Although internationalism was central to mainline Protestant missions in the 1920s and 1930s, scholars have not used it as an interpretive framework for the missionary issues of the era. Many have preferred to interpret the interwar period in light of the Kraemer/Hocking debate or in relation to the tension between evangelistic and social gospel approaches to missions. This essay explores the relationship between internationalism and indigenization in the mission movement between the world wars, with primary reference to a North American conversation. I hope to demonstrate that internationalism and indigenization were two sides of the same coin.

The globalizing vision of one world stood in tension with the cultural particularities that emerged in relationship to the global context itself. Internationalism demonstrated all the complexity that bedevils globalization in the early twenty-first century--a shifting set of both secular and religious definitions, and assumptions of universality both challenged and affirmed by nationalistic or particular ethnic identities. In this study I place the mission thought of the 1920s and 1930s in the larger context of internationalism, and then explore briefly the parallels with globalization today. (4)

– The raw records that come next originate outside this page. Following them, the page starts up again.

-- ==== Sys2Proof/Laws/State.lean ====
section
/-! SUPPORT. One lemma for each field and each update: what the named updates of `State` and `Thread` leave and what they write. -/

namespace Sys2Proof.Machine

/-! ### Updates of the state -/

/-! `setThread` writes `threads` alone. -/
@[simp] theorem State.setThread_cycle (s : State) (i : Nat) (t : Thread) : (s.setThread i t).cycle = s.cycle := rfl
@[simp] theorem State.setThread_agenda (s : State) (i : Nat) (t : Thread) : (s.setThread i t).agenda = s.agenda := rfl
@[simp] theorem State.setThread_turn (s : State) (i : Nat) (t : Thread) : (s.setThread i t).turn = s.turn := rfl
@[simp] theorem State.setThread_cur (s : State) (i : Nat) (t : Thread) : (s.setThread i t).cur = s.cur := rfl
@[simp] theorem State.setThread_drawn (s : State) (i : Nat) (t : Thread) : (s.setThread i t).drawn = s.drawn := rfl
@[simp] theorem State.setThread_tmem (s : State) (i : Nat) (t : Thread) : (s.setThread i t).tmem = s.tmem := rfl
@[simp] theorem State.setThread_tpoison (s : State) (i : Nat) (t : Thread) : (s.setThread i t).tpoison = s.tpoison := rfl
@[simp] theorem State.setThread_tbad (s : State) (i : Nat) (t : Thread) : (s.setThread i t).tbad = s.tbad := rfl
@[simp] theorem State.setThread_vault (s : State) (i : Nat) (t : Thread) : (s.setThread i t).vault = s.vault := rfl
@[simp] theorem State.setThread_shadow (s : State) (i : Nat) (t : Thread) : (s.setThread i t).shadow = s.shadow := rfl
@[simp] theorem State.setThread_sectors (s : State) (i : Nat) (t : Thread) : (s.setThread i t).sectors = s.sectors := rfl
@[simp] theorem State.setThread_host (s : State) (i : Nat) (t : Thread) : (s.setThread i t).host = s.host := rfl
@[simp] theorem State.setThread_tiles (s : State) (i : Nat) (t : Thread) : (s.setThread i t).tiles = s.tiles := rfl
@[simp] theorem State.setThread_homes (s : State) (i : Nat) (t : Thread) : (s.setThread i t).homes = s.homes := rfl
@[simp] theorem State.setThread_homeQ (s : State) (i : Nat) (t : Thread) : (s.setThread i t).homeQ = s.homeQ := rfl
@[simp] theorem State.setThread_held (s : State) (i : Nat) (t : Thread) : (s.setThread i t).held = s.held := rfl
@[simp] theorem State.setThread_noted (s : State) (i : Nat) (t : Thread) : (s.setThread i t).noted = s.noted := rfl
@[simp] theorem State.setThread_parts (s : State) (i : Nat) (t : Thread) : (s.setThread i t).parts = s.parts := rfl
@[simp] theorem State.setThread_graphs (s : State) (i : Nat) (t : Thread) : (s.setThread i t).graphs = s.graphs := rfl
@[simp] theorem State.setThread_regions (s : State) (i : Nat) (t : Thread) : (s.setThread i t).regions = s.regions := rfl
@[simp] theorem State.setThread_rects (s : State) (i : Nat) (t : Thread) : (s.setThread i t).rects = s.rects := rfl
@[simp] theorem State.setThread_vecs (s : State) (i : Nat) (t : Thread) : (s.setThread i t).vecs = s.vecs := rfl
@[simp] theorem State.setThread_flights (s : State) (i : Nat) (t : Thread) : (s.setThread i t).flights = s.flights := rfl
@[simp] theorem State.setThread_permits (s : State) (i : Nat) (t : Thread) : (s.setThread i t).permits = s.permits := rfl
@[simp] theorem State.setThread_links (s : State) (i : Nat) (t : Thread) : (s.setThread i t).links = s.links := rfl
@[simp] theorem State.setThread_tlb2 (s : State) (i : Nat) (t : Thread) : (s.setThread i t).tlb2 = s.tlb2 := rfl
@[simp] theorem State.setThread_ports (s : State) (i : Nat) (t : Thread) : (s.setThread i t).ports = s.ports := rfl
@[simp] theorem State.setThread_bridge (s : State) (i : Nat) (t : Thread) : (s.setThread i t).bridge = s.bridge := rfl
@[simp] theorem State.setThread_zones (s : State) (i : Nat) (t : Thread) : (s.setThread i t).zones = s.zones := rfl
@[simp] theorem State.setThread_mod (s : State) (i : Nat) (t : Thread) : (s.setThread i t).mod = s.mod := rfl
@[simp] theorem State.setThread_tile (s : State) (i : Nat) (t : Thread) (k : Nat) : (s.setThread i t).tile k = s.tile k := rfl
@[simp] theorem State.setThread_home (s : State) (i : Nat) (t : Thread) (k : Nat) : (s.setThread i t).home k = s.home k := rfl
@[simp] theorem State.setThread_part (s : State) (i : Nat) (t : Thread) (k : Nat) : (s.setThread i t).part k = s.part k := rfl
@[simp] theorem State.setThread_graph (s : State) (i : Nat) (t : Thread) (k : Nat) : (s.setThread i t).graph k = s.graph k := rfl
@[simp] theorem State.setThread_port (s : State) (i : Nat) (t : Thread) (k : Nat) : (s.setThread i t).port k = s.port k := rfl
@[simp] theorem State.setThread_zone (s : State) (i : Nat) (t : Thread) (k : Nat) : (s.setThread i t).zone k = s.zone k := rfl
@[simp] theorem State.setThread_myTile (s : State) (i : Nat) (t : Thread) : (s.setThread i t).myTile = s.myTile := rfl

/-! `mapThread` writes `threads` alone. -/
@[simp] theorem State.mapThread_cycle (s : State) (i : Nat) (f : Thread → Thread) : (s.mapThread i f).cycle = s.cycle := rfl
@[simp] theorem State.mapThread_agenda (s : State) (i : Nat) (f : Thread → Thread) : (s.mapThread i f).agenda = s.agenda := rfl
@[simp] theorem State.mapThread_turn (s : State) (i : Nat) (f : Thread → Thread) : (s.mapThread i f).turn = s.turn := rfl
@[simp] theorem State.mapThread_cur (s : State) (i : Nat) (f : Thread → Thread) : (s.mapThread i f).cur = s.cur := rfl
@[simp] theorem State.mapThread_drawn (s : State) (i : Nat) (f : Thread → Thread) : (s.mapThread i f).drawn = s.drawn := rfl
@[simp] theorem State.mapThread_tmem (s : State) (i : Nat) (f : Thread → Thread) : (s.mapThread i f).tmem = s.tmem := rfl
@[simp] theorem State.mapThread_tpoison (s : State) (i : Nat) (f : Thread → Thread) : (s.mapThread i f).tpoison = s.tpoison := rfl
@[simp] theorem State.mapThread_tbad (s : State) (i : Nat) (f : Thread → Thread) : (s.mapThread i f).tbad = s.tbad := rfl
@[simp] theorem State.mapThread_vault (s : State) (i : Nat) (f : Thread → Thread) : (s.mapThread i f).vault = s.vault := rfl
@[simp] theorem State.mapThread_shadow (s : State) (i : Nat) (f : Thread → Thread) : (s.mapThread i f).shadow = s.shadow := rfl
@[simp] theorem State.mapThread_sectors (s : State) (i : Nat) (f : Thread → Thread) : (s.mapThread i f).sectors = s.sectors := rfl
@[simp] theorem State.mapThread_host (s : State) (i : Nat) (f : Thread → Thread) : (s.mapThread i f).host = s.host := rfl
@[simp] theorem State.mapThread_tiles (s : State) (i : Nat) (f : Thread → Thread) : (s.mapThread i f).tiles = s.tiles := rfl
@[simp] theorem State.mapThread_homes (s : State) (i : Nat) (f : Thread → Thread) : (s.mapThread i f).homes = s.homes := rfl
@[simp] theorem State.mapThread_homeQ (s : State) (i : Nat) (f : Thread → Thread) : (s.mapThread i f).homeQ = s.homeQ := rfl
@[simp] theorem State.mapThread_held (s : State) (i : Nat) (f : Thread → Thread) : (s.mapThread i f).held = s.held := rfl
@[simp] theorem State.mapThread_noted (s : State) (i : Nat) (f : Thread → Thread) : (s.mapThread i f).noted = s.noted := rfl
@[simp] theorem State.mapThread_parts (s : State) (i : Nat) (f : Thread → Thread) : (s.mapThread i f).parts = s.parts := rfl
@[simp] theorem State.mapThread_graphs (s : State) (i : Nat) (f : Thread → Thread) : (s.mapThread i f).graphs = s.graphs := rfl
@[simp] theorem State.mapThread_regions (s : State) (i : Nat) (f : Thread → Thread) : (s.mapThread i f).regions = s.regions := rfl
@[simp] theorem State.mapThread_rects (s : State) (i : Nat) (f : Thread → Thread) : (s.mapThread i f).rects = s.rects := rfl
@[simp] theorem State.mapThread_vecs (s : State) (i : Nat) (f : Thread → Thread) : (s.mapThread i f).vecs = s.vecs := rfl
@[simp] theorem State.mapThread_flights (s : State) (i : Nat) (f : Thread → Thread) : (s.mapThread i f).flights = s.flights := rfl
@[simp] theorem State.mapThread_permits (s : State) (i : Nat) (f : Thread → Thread) : (s.mapThread i f).permits = s.permits := rfl
@[simp] theorem State.mapThread_links (s : State) (i : Nat) (f : Thread → Thread) : (s.mapThread i f).links = s.links := rfl
@[simp] theorem State.mapThread_tlb2 (s : State) (i : Nat) (f : Thread → Thread) : (s.mapThread i f).tlb2 = s.tlb2 := rfl
@[simp] theorem State.mapThread_ports (s : State) (i : Nat) (f : Thread → Thread) : (s.mapThread i f).ports = s.ports := rfl
@[simp] theorem State.mapThread_bridge (s : State) (i : Nat) (f : Thread → Thread) : (s.mapThread i f).bridge = s.bridge := rfl
@[simp] theorem State.mapThread_zones (s : State) (i : Nat) (f : Thread → Thread) : (s.mapThread i f).zones = s.zones := rfl
@[simp] theorem State.mapThread_mod (s : State) (i : Nat) (f : Thread → Thread) : (s.mapThread i f).mod = s.mod := rfl
@[simp] theorem State.mapThread_tile (s : State) (i : Nat) (f : Thread → Thread) (k : Nat) : (s.mapThread i f).tile k = s.tile k := rfl
@[simp] theorem State.mapThread_home (s : State) (i : Nat) (f : Thread → Thread) (k : Nat) : (s.mapThread i f).home k = s.home k := rfl
@[simp] theorem State.mapThread_part (s : State) (i : Nat) (f : Thread → Thread) (k : Nat) : (s.mapThread i f).part k = s.part k := rfl
@[simp] theorem State.mapThread_graph (s : State) (i : Nat) (f : Thread → Thread) (k : Nat) : (s.mapThread i f).graph k = s.graph k := rfl
@[simp] theorem State.mapThread_port (s : State) (i : Nat) (f : Thread → Thread) (k : Nat) : (s.mapThread i f).port k = s.port k := rfl
@[simp] theorem State.mapThread_zone (s : State) (i : Nat) (f : Thread → Thread) (k : Nat) : (s.mapThread i f).zone k = s.zone k := rfl
@[simp] theorem State.mapThread_myTile (s : State) (i : Nat) (f : Thread → Thread) : (s.mapThread i f).myTile = s.myTile := rfl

Missions and the Development of Christian Internationalism

The internationalist agenda emerged quickly among young adults, many of them university students, whose generational cohorts died by the millions in the trenches of Europe from 1914 to 1918. On January 8, 1918, President Woodrow Wilson of the United States put forth the Fourteen Points as a basis for ending the war. Among the points was the idea of the self-determination of minority peoples, the end of the Ottoman Empire, the return of European territory under the imperial control of the Axis powers, and the founding of the League of Nations as a forum for resolving international disputes. In May 1919 the terms of the Treaty of Versailles became public, revealing that instead of reconciliation among nations, there would be economic punishment of the Central powers so severe that a new basis for continued conflict was created. Then the U.S. Senate refused to ratify the Treaty of Versailles, which coupled with the decision of the United States not to join the League of Nations, set in motion a widespread intern ationalist movement among young adults determined to achieve lasting peace based upon Wilson's Fourteen Points.